Wild Planet provided us a unit for testing, with their assurance that this is identical to the package now arriving on store shelves.

The packaging is outwardly consumer-oriented — this is, first and foremost, a kids toy after all — and the “USB Connected” and “Download & Build Custom Apps” labels are about as technical as it gets on the outside.

Batteries not included. You’ll need plenty. And did you ever expect to see Linux mentioned by name on anything at Toys R Us? Awesome!

Internal packaging is minimalist and largely recyclable. No twist ties, no staples, no plastic bubbles, no registration cards or catalogs. Much appreciated! We’ve seen much smaller toys with far more gratuitous packaging, so this was a welcome relief.
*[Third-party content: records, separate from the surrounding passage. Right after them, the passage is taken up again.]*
-- ==== Sys2Proof/Laws/PerInstr.lean ====
section
/-! SUPPORT. Statements made of each instruction as syntax. -/

namespace Sys2Proof.Laws.EncodedLength

/-- The encoding of an instruction has as many bytes as its addressing mode says (30_encoding.md R91, R92). -/
def Statement (i : Instr) : Prop := ∀ bytes, encode i = some bytes → bytes.length = i.length

theorem of_operandBytes {i : Instr} (h : (operandBytes i).length + 1 = i.length) : Statement i := by
  intro bytes hb
  unfold encode at hb
  cases ho : opcodeOf i with
  | none => rw [ho] at hb; cases hb
  | some op => rw [ho] at hb; cases hb; exact h

theorem data (o : DataOperand) : o.bytes.length + 1 = o.mode.length := by cases o <;> rfl
theorem rmw (o : RmwOperand) : o.bytes.length + 1 = o.mode.length := by cases o <;> rfl
theorem jump (o : JumpOperand) : o.bytes.length + 1 = o.mode.length := by cases o <;> rfl

theorem lda (o : DataOperand) : Statement (.lda o) := of_operandBytes (data o)
theorem ldx (o : DataOperand) : Statement (.ldx o) := of_operandBytes (data o)
theorem ldy (o : DataOperand) : Statement (.ldy o) := of_operandBytes (data o)
theorem and (o : DataOperand) : Statement (.and o) := of_operandBytes (data o)
theorem ora (o : DataOperand) : Statement (.ora o) := of_operandBytes (data o)
theorem eor (o : DataOperand) : Statement (.eor o) := of_operandBytes (data o)
theorem cmp (o : DataOperand) : Statement (.cmp o) := of_operandBytes (data o)
theorem cpx (o : DataOperand) : Statement (.cpx o) := of_operandBytes (data o)
theorem cpy (o : DataOperand) : Statement (.cpy o) := of_operandBytes (data o)
theorem bit (o : DataOperand) : Statement (.bit o) := of_operandBytes (data o)
theorem adc (o : DataOperand) : Statement (.adc o) := of_operandBytes (data o)
theorem sbc (o : DataOperand) : Statement (.sbc o) := of_operandBytes (data o)
theorem sta (o : DataOperand) : Statement (.sta o) := of_operandBytes (data o)
theorem stx (o : DataOperand) : Statement (.stx o) := of_operandBytes (data o)
theorem sty (o : DataOperand) : Statement (.sty o) := of_operandBytes (data o)
theorem stz (o : DataOperand) : Statement (.stz o) := of_operandBytes (data o)
theorem asl (o : RmwOperand) : Statement (.asl o) := of_operandBytes (rmw o)
theorem lsr (o : RmwOperand) : Statement (.lsr o) := of_operandBytes (rmw o)
theorem rol (o : RmwOperand) : Statement (.rol o) := of_operandBytes (rmw o)
theorem ror (o : RmwOperand) : Statement (.ror o) := of_operandBytes (rmw o)
theorem inc (o : RmwOperand) : Statement (.inc o) := of_operandBytes (rmw o)
theorem dec (o : RmwOperand) : Statement (.dec o) := of_operandBytes (rmw o)
theorem tsb (o : RmwOperand) : Statement (.tsb o) := of_operandBytes (rmw o)
theorem trb (o : RmwOperand) : Statement (.trb o) := of_operandBytes (rmw o)
theorem rmb0 (zp : Byte) : Statement (.rmb0 zp) := of_operandBytes rfl
theorem rmb1 (zp : Byte) : Statement (.rmb1 zp) := of_operandBytes rfl
theorem rmb2 (zp : Byte) : Statement (.rmb2 zp) := of_operandBytes rfl
theorem rmb3 (zp : Byte) : Statement (.rmb3 zp) := of_operandBytes rfl
theorem rmb4 (zp : Byte) : Statement (.rmb4 zp) := of_operandBytes rfl
theorem rmb5 (zp : Byte) : Statement (.rmb5 zp) := of_operandBytes rfl
theorem rmb6 (zp : Byte) : Statement (.rmb6 zp) := of_operandBytes rfl
theorem rmb7 (zp : Byte) : Statement (.rmb7 zp) := of_operandBytes rfl
theorem smb0 (zp : Byte) : Statement (.smb0 zp) := of_operandBytes rfl
theorem smb1 (zp : Byte) : Statement (.smb1 zp) := of_operandBytes rfl
theorem smb2 (zp : Byte) : Statement (.smb2 zp) := of_operandBytes rfl
theorem smb3 (zp : Byte) : Statement (.smb3 zp) := of_operandBytes rfl
theorem smb4 (zp : Byte) : Statement (.smb4 zp) := of_operandBytes rfl
theorem smb5 (zp : Byte) : Statement (.smb5 zp) := of_operandBytes rfl
theorem smb6 (zp : Byte) : Statement (.smb6 zp) := of_operandBytes rfl
theorem smb7 (zp : Byte) : Statement (.smb7 zp) := of_operandBytes rfl
theorem bpl (off : Byte) : Statement (.bpl off) := of_operandBytes rfl
theorem bmi (off : Byte) : Statement (.bmi off) := of_operandBytes rfl
theorem bvc (off : Byte) : Statement (.bvc off) := of_operandBytes rfl
theorem bvs (off : Byte) : Statement (.bvs off) := of_operandBytes rfl
theorem bcc (off : Byte) : Statement (.bcc off) := of_operandBytes rfl
theorem bcs (off : Byte) : Statement (.bcs off) := of_operandBytes rfl
theorem bne (off : Byte) : Statement (.bne off) := of_operandBytes rfl
theorem beq (off : Byte) : Statement (.beq off) := of_operandBytes rfl
theorem bra (off : Byte) : Statement (.bra off) := of_operandBytes rfl
theorem bbr0 (zp off : Byte) : Statement (.bbr0 zp off) := of_operandBytes rfl
theorem bbr1 (zp off : Byte) : Statement (.bbr1 zp off) := of_operandBytes rfl
theorem bbr2 (zp off : Byte) : Statement (.bbr2 zp off) := of_operandBytes rfl
theorem bbr3 (zp off : Byte) : Statement (.bbr3 zp off) := of_operandBytes rfl
theorem bbr4 (zp off : Byte) : Statement (.bbr4 zp off) := of_operandBytes rfl
theorem bbr5 (zp off : Byte) : Statement (.bbr5 zp off) := of_operandBytes rfl
theorem bbr6 (zp off : Byte) : Statement (.bbr6 zp off) := of_operandBytes rfl
theorem bbr7 (zp off : Byte) : Statement (.bbr7 zp off) := of_operandBytes rfl
theorem bbs0 (zp off : Byte) : Statement (.bbs0 zp off) := of_operandBytes rfl
theorem bbs1 (zp off : Byte) : Statement (.bbs1 zp off) := of_operandBytes rfl
theorem bbs2 (zp off : Byte) : Statement (.bbs2 zp off) := of_operandBytes rfl
theorem bbs3 (zp off : Byte) : Statement (.bbs3 zp off) := of_operandBytes rfl
theorem bbs4 (zp off : Byte) : Statement (.bbs4 zp off) := of_operandBytes rfl
theorem bbs5 (zp off : Byte) : Statement (.bbs5 zp off) := of_operandBytes rfl
theorem bbs6 (zp off : Byte) : Statement (.bbs6 zp off) := of_operandBytes rfl
theorem bbs7 (zp off : Byte) : Statement (.bbs7 zp off) := of_operandBytes rfl
theorem jmp (o : JumpOperand) : Statement (.jmp o) := of_operandBytes (jump o)
theorem pha : Statement .pha := of_operandBytes rfl
theorem php : Statement .php := of_operandBytes rfl
theorem phx : Statement .phx := of_operandBytes rfl
theorem phy : Statement .phy := of_operandBytes rfl
theorem pla : Statement .pla := of_operandBytes rfl
theorem plp : Statement .plp := of_operandBytes rfl
theorem plx : Statement .plx := of_operandBytes rfl
theorem ply : Statement .ply := of_operandBytes rfl
theorem jsr (target : Word) : Statement (.jsr target) := of_operandBytes rfl
theorem rts : Statement .rts := of_operandBytes rfl
theorem brk : Statement .brk := of_operandBytes rfl
theorem rti : Statement .rti := of_operandBytes rfl
theorem tax : Statement .tax := of_operandBytes rfl
theorem tay : Statement .tay := of_operandBytes rfl
theorem txa : Statement .txa := of_operandBytes rfl
theorem tya : Statement .tya := of_operandBytes rfl
theorem tsx : Statement .tsx := of_operandBytes rfl
theorem txs : Statement .txs := of_operandBytes rfl
theorem inx : Statement .inx := of_operandBytes rfl
theorem iny : Statement .iny := of_operandBytes rfl
theorem dex : Statement .dex := of_operandBytes rfl
theorem dey : Statement .dey := of_operandBytes rfl
theorem clc : Statement .clc := of_operandBytes rfl
theorem sec : Statement .sec := of_operandBytes rfl
theorem cli : Statement .cli := of_operandBytes rfl
theorem sei : Statement .sei := of_operandBytes rfl
theorem cld : Statement .cld := of_operandBytes rfl
theorem sed : Statement .sed := of_operandBytes rfl
theorem clv : Statement .clv := of_operandBytes rfl
theorem nop : Statement .nop := of_operandBytes rfl
theorem wai : Statement .wai := of_operandBytes rfl
theorem stp : Statement .stp := of_operandBytes rfl
theorem illegal (opcode : Byte) : Statement (.illegal opcode) := of_operandBytes rfl

end Sys2Proof.Laws.EncodedLength
end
The entire contents of the box are as follows:

  • The TRAKR vehicle itself, with antenna in the stowed position.
  • Snap-on “transport deck,” seems to be of little use other than to provide a seat for G.I. Joe or the adorable tiny kitten in the looming flood of YouTube videos.
  • Remote control unit.
  • Single page instruction sheet.
  • Four foot long banana yellow USB A to mini-B cable.
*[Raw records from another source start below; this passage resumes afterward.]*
section
/-! The read class: loads, logic, compares and BIT make the accesses of a load and write registers and flags (spec
41_read_class.md R150 to R161). -/

namespace Sys2Proof.Machine

/-- What the read class has in common: the accesses of a load move PC past the instruction, and the registers and flags are
written after them. -/
theorem completes_load {i : Instr} {s : State} {o : DataOperand} (f : State → State) (hs : i.stops = false)
    (hmode : i.mode = o.mode) (heff : effect i s = f (s.load o)) (hf : WritesRegisters f) (hw : i.wellFormed s.cfg = true) :
    Completes i s (f { s with PC := s.after i }) := by
  refine ⟨f (s.load o), heff ▸ exec_next hw hs, hf.arch_congr ?_⟩
  rw [State.arch_load, ← hmode]
  rfl

/-- Settles O10: each load fills another register. -/
theorem loadsFillTheirRegister : Obligations.LoadsFillTheirRegister := fun s o =>
  ⟨completes_load (i := .lda o) (fun t => (t.setA (s.operand o)).setNZ (s.operand o)) rfl rfl rfl fun _ => ⟨rfl, rfl, rfl⟩,
    completes_load (i := .ldx o) (fun t => (t.setX (s.operand o)).setNZ (s.operand o)) rfl rfl rfl fun _ => ⟨rfl, rfl, rfl⟩,
    completes_load (i := .ldy o) (fun t => (t.setY (s.operand o)).setNZ (s.operand o)) rfl rfl rfl fun _ => ⟨rfl, rfl, rfl⟩⟩

/-- What AND, ORA and EOR have in common: A, N and Z from one result. -/
theorem completes_logic {i : Instr} {s : State} {o : DataOperand} {r : Byte} (hs : i.stops = false) (hmode : i.mode = o.mode)
    (heff : effect i s = ((s.load o).setA r).setNZ r) (hw : i.wellFormed s.cfg = true) :
    Completes i s { s with A := r, Z := r == 0, N := bitOf r 7, PC := s.after i } :=
  completes_load (fun t => (t.setA r).setNZ r) hs hmode heff (fun _ => ⟨rfl, rfl, rfl⟩) hw

/-- Settles O11: the three are one operation with another result. -/
theorem logicWorksOnTheAccumulator : Obligations.LogicWorksOnTheAccumulator := by
  intro s o m p hp hw
  simp only [List.mem_cons, List.not_mem_nil, or_false] at hp
  obtain rfl | rfl | rfl := hp
  · exact completes_logic rfl rfl rfl hw
  · exact completes_logic rfl rfl rfl hw
  · exact completes_logic rfl rfl rfl hw

/-- Z and N of a compare as statements about unsigned bytes. -/
theorem State.compare_eq (s : State) (r m : Byte) :
    s.compare r m = { s with C := decide (m.toNat ≤ r.toNat), Z := decide (r.toNat = m.toNat),
                             N := decide (128 ≤ (r.toNat + 256 - m.toNat) % 256) } := by
  have hZ : (r == m) = decide (r.toNat = m.toNat) := by
    rw [Bool.eq_iff_iff, beq_iff_eq, decide_eq_true_iff, BitVec.toNat_eq]
  have hN : bitOf (r - m) 7 = decide (128 ≤ (r.toNat + 256 - m.toNat) % 256) := by
    have hm := m.isLt
    have hsub : (r - m).toNat = (r.toNat + 256 - m.toNat) % 256 := by rw [BitVec.toNat_sub]; omega
    rw [bitOf_seven, hsub]
  rw [State.compare, hZ, hN]

/-- What CMP, CPX and CPY have in common: a compare with a register. -/
theorem completes_compare {i : Instr} {s : State} {o : DataOperand} {r : Byte} (hs : i.stops = false) (hmode : i.mode = o.mode)
    (heff : effect i s = (s.load o).compare r (s.operand o)) (hw : i.wellFormed s.cfg = true) :
    Completes i s { s with C := decide ((s.operand o).toNat ≤ r.toNat), Z := decide (r.toNat = (s.operand o).toNat),
                           N := decide (128 ≤ (r.toNat + 256 - (s.operand o).toNat) % 256), PC := s.after i } := by
  have h := completes_load (fun t => t.compare r (s.operand o)) hs hmode heff (fun _ => ⟨rfl, rfl, rfl⟩) hw
  rwa [State.compare_eq] at h

/-- Settles O12: the three are one operation with another register. -/
theorem comparesWriteThreeFlags : Obligations.ComparesWriteThreeFlags := by
  intro s o m p hp hw
  simp only [List.mem_cons, List.not_mem_nil, or_false] at hp
  obtain rfl | rfl | rfl := hp
  · exact completes_compare rfl rfl rfl hw
  · exact completes_compare rfl rfl rfl hw
  · exact completes_compare rfl rfl rfl hw

/-- BIT: the flags that its form writes. -/
theorem completes_bit {s : State} {o : DataOperand} (hw : (Instr.bit o).wellFormed s.cfg = true) :
    Completes (.bit o) s (State.bitFlags { s with PC := s.after (.bit o) } o (s.operand o)) :=
  completes_load (fun t => t.bitFlags o (s.operand o)) rfl rfl rfl (fun _ => by cases o <;> exact ⟨rfl, rfl, rfl⟩) hw

/-- Settles O13: in each form the flags are those that `State.bitFlags` writes. -/
theorem bitTestsItsOperand : Obligations.BitTestsItsOperand := by
  intro s o hw
  have h := completes_bit hw
  cases o <;> exact h

end Sys2Proof.Machine
end

section
/-! The read-modify-write class: the result goes to A or to one byte of memory, and flags are written after it (spec 44_rmw.md
R210 to R221). -/

namespace Sys2Proof.Machine

/-- An update of flags alone: it does not look at memory, and leaves A and memory as they are. -/
def WritesFlags (f : State → State) : Prop :=
  ∀ t : State, (f t).arch = f t.arch ∧ (f t).regs = f t.regs ∧ (f t).mem = t.mem

/-- A read-modify-write in memory that then writes flags. -/
theorem completesWith_modify {i : Instr} {s : State} {o : RmwOperand} {d : DataOperand} {new : Byte} (f : State → State)
    (hd : rmwData o = some d) (hs : i.stops = false) (hmode : i.mode = o.mode) (heff : effect i s = f (s.modify o new))
    (hf : WritesFlags f) (hw : i.wellFormed s.cfg = true) :
    CompletesWith i s (f { s with PC := s.after i }) (s.withByte (s.ea d) new) := by
  obtain ⟨-, hregs, hmem⟩ := hf (s.modify o new)
  refine ⟨f (s.modify o new), heff ▸ exec_next hw hs, ?registers, fun a => ?memory⟩
  case registers =>
    rw [hregs, s.regs_modify hd, (hf _).2.1, ← hmode]
    rfl
  case memory => rw [State.peek_congr hmem, s.peek_modify hd, State.withByte]

/-- A read-modify-write that then writes flags which do not depend on A, whatever its destination. -/
theorem completesModify {i : Instr} {s : State} {o : RmwOperand} {new : Byte} (f : State → State) (hs : i.stops = false)
    (hmode : i.mode = o.mode) (heff : effect i s = f (s.modify o new)) (hf : WritesFlags f)
    (hA : ∀ (t : State) v, f (t.setA v) = (f t).setA v) (hw : i.wellFormed s.cfg = true) :
    CompletesModify i s (f { s with PC := s.after i }) o new := by
  unfold CompletesModify
  cases hd : rmwData o with
  | some d => exact completesWith_modify f hd hs hmode heff hf hw
  | none =>
    have hacc : o = .acc := by
      cases o
      case acc => rfl
      all_goals cases hd
    subst hacc
    refine ⟨f (s.modify .acc new), heff ▸ exec_next hw hs, ?_⟩
    have hafter : s.after i = s.PC + 1 := by rw [State.after, Instr.length, hmode]; rfl
    rw [hafter, (hf _).1]
    show f ((s.arch.setPC (s.PC + 1)).setA new) = ((f (s.setPC (s.PC + 1))).setA new).arch
    rw [State.arch_setA, (hf _).1, hA, State.arch_setPC]

/-! ## Shifts and rotates as numbers -/

theorem aslByte_eq (v : Byte) : aslByte v = BitVec.ofNat 8 (2 * v.toNat) := by
  apply BitVec.eq_of_toNat_eq
  rw [aslByte, BitVec.toNat_shiftLeft, BitVec.toNat_ofNat, Nat.shiftLeft_eq, Nat.mul_comm]

theorem lsrByte_eq (v : Byte) : lsrByte v = BitVec.ofNat 8 (v.toNat / 2) := by
  have hv := v.isLt
  apply BitVec.eq_of_toNat_eq
  rw [lsrByte, BitVec.toNat_ushiftRight, BitVec.toNat_ofNat, Nat.shiftRight_eq_div_pow]
  omega

theorem flagBits_toNat (c : Bool) (mask : Byte) : (flagBits c mask).toNat = mask.toNat * flagNat c := by
  cases c
  · exact (Nat.mul_zero _).symm
  · exact (Nat.mul_one _).symm

/-- A carry that enters at a bit where the shifted byte is 0 adds its mask. -/
theorem or_flagBits_eq_add {x mask : Byte} (h : x &&& mask = 0) (c : Bool) : x ||| flagBits c mask = x + flagBits c mask := by
  refine (BitVec.add_eq_or_of_and_eq_zero x _ ?_).symm
  cases c
  · exact BitVec.and_zero
  · exact h

theorem rolByte_eq (c : Bool) (v : Byte) : rolByte c v = BitVec.ofNat 8 (2 * v.toNat + flagNat c) := by
  have hbit : v <<< 1 &&& 0x01 = 0 := by ext k hk; interval_cases k <;> simp
  apply BitVec.eq_of_toNat_eq
  rw [rolByte, or_flagBits_eq_add hbit, BitVec.toNat_add, flagBits_toNat, BitVec.toNat_shiftLeft, BitVec.toNat_ofNat,
    Nat.shiftLeft_eq, Nat.mod_add_mod, Nat.mul_comm v.toNat]
  exact congrArg (fun k => (2 * v.toNat + k) % 2 ^ 8) (Nat.one_mul _)

theorem rorByte_eq (c : Bool) (v : Byte) : rorByte c v = BitVec.ofNat 8 (v.toNat / 2 + 128 * flagNat c) := by
  have hbit : v >>> 1 &&& 0x80 = 0 := by ext k hk; interval_cases k <;> simp
  apply BitVec.eq_of_toNat_eq
  rw [rorByte, or_flagBits_eq_add hbit, BitVec.toNat_add, flagBits_toNat, BitVec.toNat_ushiftRight, BitVec.toNat_ofNat, Nat.shiftRight_eq_div_pow]
  rfl
theorem bitOf_zero (v : Byte) : bitOf v 0 = decide (v.toNat % 2 = 1) := by
  rw [bitOf, ← BitVec.testBit_toNat, Nat.testBit_zero]

/-- Z and N of a result given as a number. -/
theorem State.setNZ_ofNat (s : State) (n : Nat) :
    s.setNZ (BitVec.ofNat 8 n) = { s with Z := decide (n % 256 = 0), N := decide (128 ≤ n % 256) } := by
  have hZ : (BitVec.ofNat 8 n == 0) = decide (n % 256 = 0) := by
    rw [Bool.eq_iff_iff, beq_iff_eq, decide_eq_true_iff, BitVec.toNat_eq, BitVec.toNat_ofNat]
    rfl
  rw [State.setNZ, hZ, bitOf_seven, BitVec.toNat_ofNat]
The TRAKR vehicle is a stubby, squat tank, measuring about 10 inches wide and 7 inches long. Six AA cells install behind a cover on the underside of the unit. The total weight with alkaline cells is 1065 grams, or about 2 pounds 5 oz. Picks up easily with one hand.

The front of the TRAKR vehicle features a number of sensors. Left to right, these include: microphone (the white circle at the left), a presently-unused accessory connection port which appears to contain a bump switch, the color video camera and infrared LED for night vision, and speaker (larger white circle at the right). The camera can be pivoted from straight ahead to about 30 degrees upward, but there is no servo control of this function; it must be manually positioned.

The rear wheels of the TRAKR have independent electric motors; the front wheels are passive, driven by rubber treads. All the wheels are held on by triangle security screws, so replacing these with fancy R/C car tires probably won’t come easy.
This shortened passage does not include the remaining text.